# Visa Processing time



## kalki (May 4, 2016)

Dear Expat, 

On 25th of April I applied for the employment Visa (Blue Card) at German Consulate Mumbai. Visa. My employment begins from the 1st of May this month. 

I am little bit curious about the Visa processing time for the Employment Visa Germany. Now it's a second week since I applied for the Visa but till now I didn't get any confirmation from the German consulate. If somebody knows about exact visa processing time for German Employment visa please update me their experience. 

Thanks in advance.!

Cheers
Kalki


----------



## ALKB (Jan 20, 2012)

kalki said:


> Dear Expat,
> 
> On 25th of April I applied for the employment Visa (Blue Card) at German Consulate Mumbai. Visa.
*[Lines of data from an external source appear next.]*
/-- The event of an injected verdict: under SUPPRESS it sets FLT_EVT and the WOULD bits only (R389). A source already in
fault would raise no second fault. -/
def injectedEvent (s : State) (u src : Nat) : State :=
  if s.faults.blotSuppress then
    let would := match srcClass u src with
      | .counted => !inFault s u src && decide (fltThresh s u ≤ (fltCount s u src).count + 1)
      | .reserved => false
      | _ => !inFault s u src
    let safe := match srcClass u src with
      | .counted => would && getBit s (fltBase u + 0xC) src
      | .reserved => false
      | _ => true
    let s := setBit s (fltBase u) src true
    let s := if would then setBit s 0x320018 21 true else s
    if safe then setBit s 0x320018 22 true else s
  else eventAt s u src true

/-- How many of the low `n` bits of a mask are set. -/
def maskWeight (m : BitVec 64) (n : Nat) : Nat := ((List.range n).filter (fun i => m.getLsbD i)).length

/-- The mask inverts three adjacent check bits of `n` alone: an error the filter code detects (R152). -/
def threeAdjacent (m : BitVec 64) (n : Nat) : Bool := (List.range (n - 2)).any (fun i => m.toNat % 2 ^ n == 7 * 2 ^ i)

/-- The verdict of an 8- or 9-bit correcting code for an injected mask: 0 none, 1 corrected, 2 uncorrectable.
A mask heavier than Table 15.9 lists has the verdict of the code, whose equations are not given (R388). -/
def maskVerdict (m : BitVec 64) (n : Nat) : Nat :=
  match maskWeight m n with
  | 0 => 0
  | 1 => 1
  | 2 => 2
  | _ => (Config.heavyMask (BitVec.ofNat 64 (m.toNat % 2 ^ n))).val

/-- The verdict of such a code on a word with error `e` and the mask applied to its check field: where both are there it follows
from the check equations, which are not given (R388). -/
def codeVerdict (e : CodeErr) (m : BitVec 64) (n : Nat) : Nat :=
  let low := BitVec.ofNat 64 (m.toNat % 2 ^ n)
  match e with
  | .clean => maskVerdict m n
  | .single syn => if low = 0 then 1 else (Config.maskedError syn false low).val
  | .multi syn => if low = 0 then 2 else (Config.maskedError syn true low).val

end Sys2Proof.Machine
end

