-- ==== Sys2Proof/Machine/Aes.lean ====
section
/-! DEFINITION. The block cipher AES-256 of FIPS 197, which R289, R291 and R295 name and the manual does not restate
(assumption 9). A block is a 128-bit number whose most significant byte is byte 0. -/

namespace Sys2Proof.Machine

/-- The substitution box, 32 bytes a row, entry 0 of a row in its least significant byte. -/
def aesBoxRow : Nat → Nat
  | 0 => 0xC072A49CAFA2D4ADF04759FA7DC982CA76ABD7FE2B670130C56F6BF27B777C63
  | 1 => 0x75B227EBE28012079A059618C323C7041531D871F1E5A534CCF73F362693FDB7
  | 2 => 0xCF584C4A39BECB6A5BB1FC20ED00D153842FE329B3D63B52A05A6E1B1A2C8309
  | 3 => 0xD2F3FF1021DAB6BCF5389D928F40A351A89F3C507F02F94585334D43FBAAEFD0
  | 4 => 0xDB0B5EDE14B8EE4688902A22DC4F816073195D643D7EA7C41744975FEC130CCD
  | 5 => 0x08AE7A65EAF4566CA94ED58D6D37C8E779E4959162ACD3C25C2406490A3A32E0
  | 6 => 0x9E1DC186B95735610EF6034866B53E708A8BBD4B1F74DDE8C6B4A61C2E2578BA
  | _ => 0x16BB54B00F2D99416842E6BF0D89A18CDF2855CEE9871E9B948ED9691198F8E1

/-- The inverse substitution box, in the same form. -/
def aesBoxInvRow : Nat → Nat
  | 0 => 0xCBE9DEC444438E3487FF2F9B8239E37CFBD7F3819EA340BF38A53630D56A0952
  | 1 => 0x25D18B6D49A25B76B224D92866A12E084EC3FA420B954CEE3D23C2A632947B54
  | 2 => 0x849D8DA75746155EDAB9EDFD5048706C92B6655DCC5CA4D41698688664F6F872
  | 3 => 0x6B8A130103BDAFC1020F3FCA8F1E2CD00645B3B80558E4F70AD3BC8C00ABD890
  | 4 => 0x6EDF751CE837F9E28535ADE72274AC9673E6B4F0CECFF297EADC674F4111913A
  | 5 => 0xF45ACD78FEC0DB9A2079D2C64B3E56FC1BBE18AA0E62B76F89C5291D711AF147
  | 6 => 0xEF9CC9939F7AE52D0D4AB519A97F51605FEC8027591012B131C7078833A8DD1F
  | _ => 0x7D0C2155631469E126D677BA7E042B17619953833CBBEBC8B0F52AAE4D3BE0A0

/-- The substitution of a byte. -/
def aesSub (b : Nat) : Nat := aesBoxRow (b / 32) / 2 ^ (8 * (b % 32)) % 256

/-- The inverse substitution of a byte. -/
def aesSubInv (b : Nat) : Nat := aesBoxInvRow (b / 32) / 2 ^ (8 * (b % 32)) % 256

/-- Multiplication by x in the field of AES. -/
def aesTwice (b : Nat) : Nat := if 128 ≤ b then (2 * b - 256) ^^^ 0x1B else 2 * b

/-- Product of a byte and a number below 16 in the field of AES. -/
def aesMul (c b : Nat) : Nat :=
  let b2 := aesTwice b
  let b4 := aesTwice b2
  (if c.testBit 0 then b else 0) ^^^ (if c.testBit 1 then b2 else 0) ^^^ (if c.testBit 2 then b4 else 0)
    ^^^ (if c.testBit 3 then aesTwice b4 else 0)

/-- The 16 bytes of a block, byte 0 first. -/
def aesBytes (b : BitVec 128) : List Nat := (List.range 16).map (fun i => b.toNat / 2 ^ (8 * (15 - i)) % 256)

/-- The block of 16 bytes. -/
def aesBlock (l : List Nat) : BitVec 128 := BitVec.ofNat 128 (l.foldl (fun a x => a * 256 + x) 0)

/-- Exclusive or of byte lists. -/
def aesXor (a b : List Nat) : List Nat := List.zipWith (· ^^^ ·) a b

/-- Bytes at the places `p` of a list. -/
def aesPick (p l : List Nat) : List Nat := p.map (fun i => l.getD i 0)

/-- Rows shift to the left, and back. -/
def aesShift : List Nat → List Nat := aesPick [0, 5, 10, 15, 4, 9, 14, 3, 8, 13, 2, 7, 12, 1, 6, 11]
def aesShiftInv : List Nat → List Nat := aesPick [0, 13, 10, 7, 4, 1, 14, 11, 8, 5, 2, 15, 12, 9, 6, 3]

/-- One column multiplied by the circulant matrix of first row `m`. -/
def aesColumn (m c : List Nat) : List Nat :=
  (List.range 4).map (fun i => (List.range 4).foldl (fun a j => a ^^^ aesMul (m.getD ((j + 4 - i) % 4) 0) (c.getD j 0)) 0)

/-- Every column multiplied. -/
def aesMix (m l : List Nat) : List Nat :=
  (List.range 4).flatMap (fun i => aesColumn m ((l.drop (4 * i)).take 4))

/-- The next word of the key schedule: word `i`, from the words so far, the newest first. -/
def aesKeyWord (i : Nat) (ws : List (List Nat)) : List Nat :=
  let t := ws.headD []
  let t := if i % 8 = 0 then
      aesXor ((t.drop 1 ++ t.take 1).map aesSub) [2 ^ (i / 8 - 1), 0, 0, 0]
    else if i % 8 = 4 then t.map aesSub else t
  aesXor (ws.getD 7 []) t

/-- The key schedule of 60 words, newest first. -/
def aesKeyWords (key : BitVec 256) : Nat → List (List Nat)
  | 0 => ((List.range 8).map (fun i => (List.range 4).map (fun j => key.toNat / 2 ^ (8 * (31 - (4 * i + j))) % 256))).reverse
  | n + 1 =>
    let ws := aesKeyWords key n
    aesKeyWord (n + 8) ws :: ws

/-- The fifteen round keys. -/
def aesRoundKeys (key : BitVec 256) : List (List Nat) :=
  let ws := (aesKeyWords key 52).reverse
  (List.range 15).map (fun r => ((ws.drop (4 * r)).take 4).flatten)

/-- AES-256 under key `key`. -/
def aes256 (key : BitVec 256) (b : BitVec 128) : BitVec 128 :=
  let ks := aesRoundKeys key
  let l := ((ks.drop 1).take 13).foldl (fun l k => aesXor (aesMix [2, 3, 1, 1] (aesShift (l.map aesSub))) k)
    (aesXor (aesBytes b) (ks.headD []))
  aesBlock (aesXor (aesShift (l.map aesSub)) (ks.getD 14 []))

/-- The inverse cipher. -/
def aes256Inv (key : BitVec 256) (b : BitVec 128) : BitVec 128 :=
  let ks := (aesRoundKeys key).reverse
  let l := ((ks.drop 1).take 13).foldl (fun l k => aesMix [14, 11, 13, 9] (aesXor ((aesShiftInv l).map aesSubInv) k))
    (aesXor (aesBytes b) (ks.headD []))
  aesBlock (aesXor ((aesShiftInv l).map aesSubInv) (ks.getD 14 []))

end Sys2Proof.Machine
end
My employment begins from the 1st of May this month.
> 
> ...


BlueCard applications are treated as a priority but it will still take at least two to three weeks, I think.

Any non-BlueCard applications can take many months and Germany does not provide any time frame as every application is different.


----------



## kalki (May 4, 2016)

thank you ALKB


----------



## Sujii (Jun 15, 2016)

*Suj*

Hi Kalki

Did you hear back from embassy ?

Regards
Sujata


----------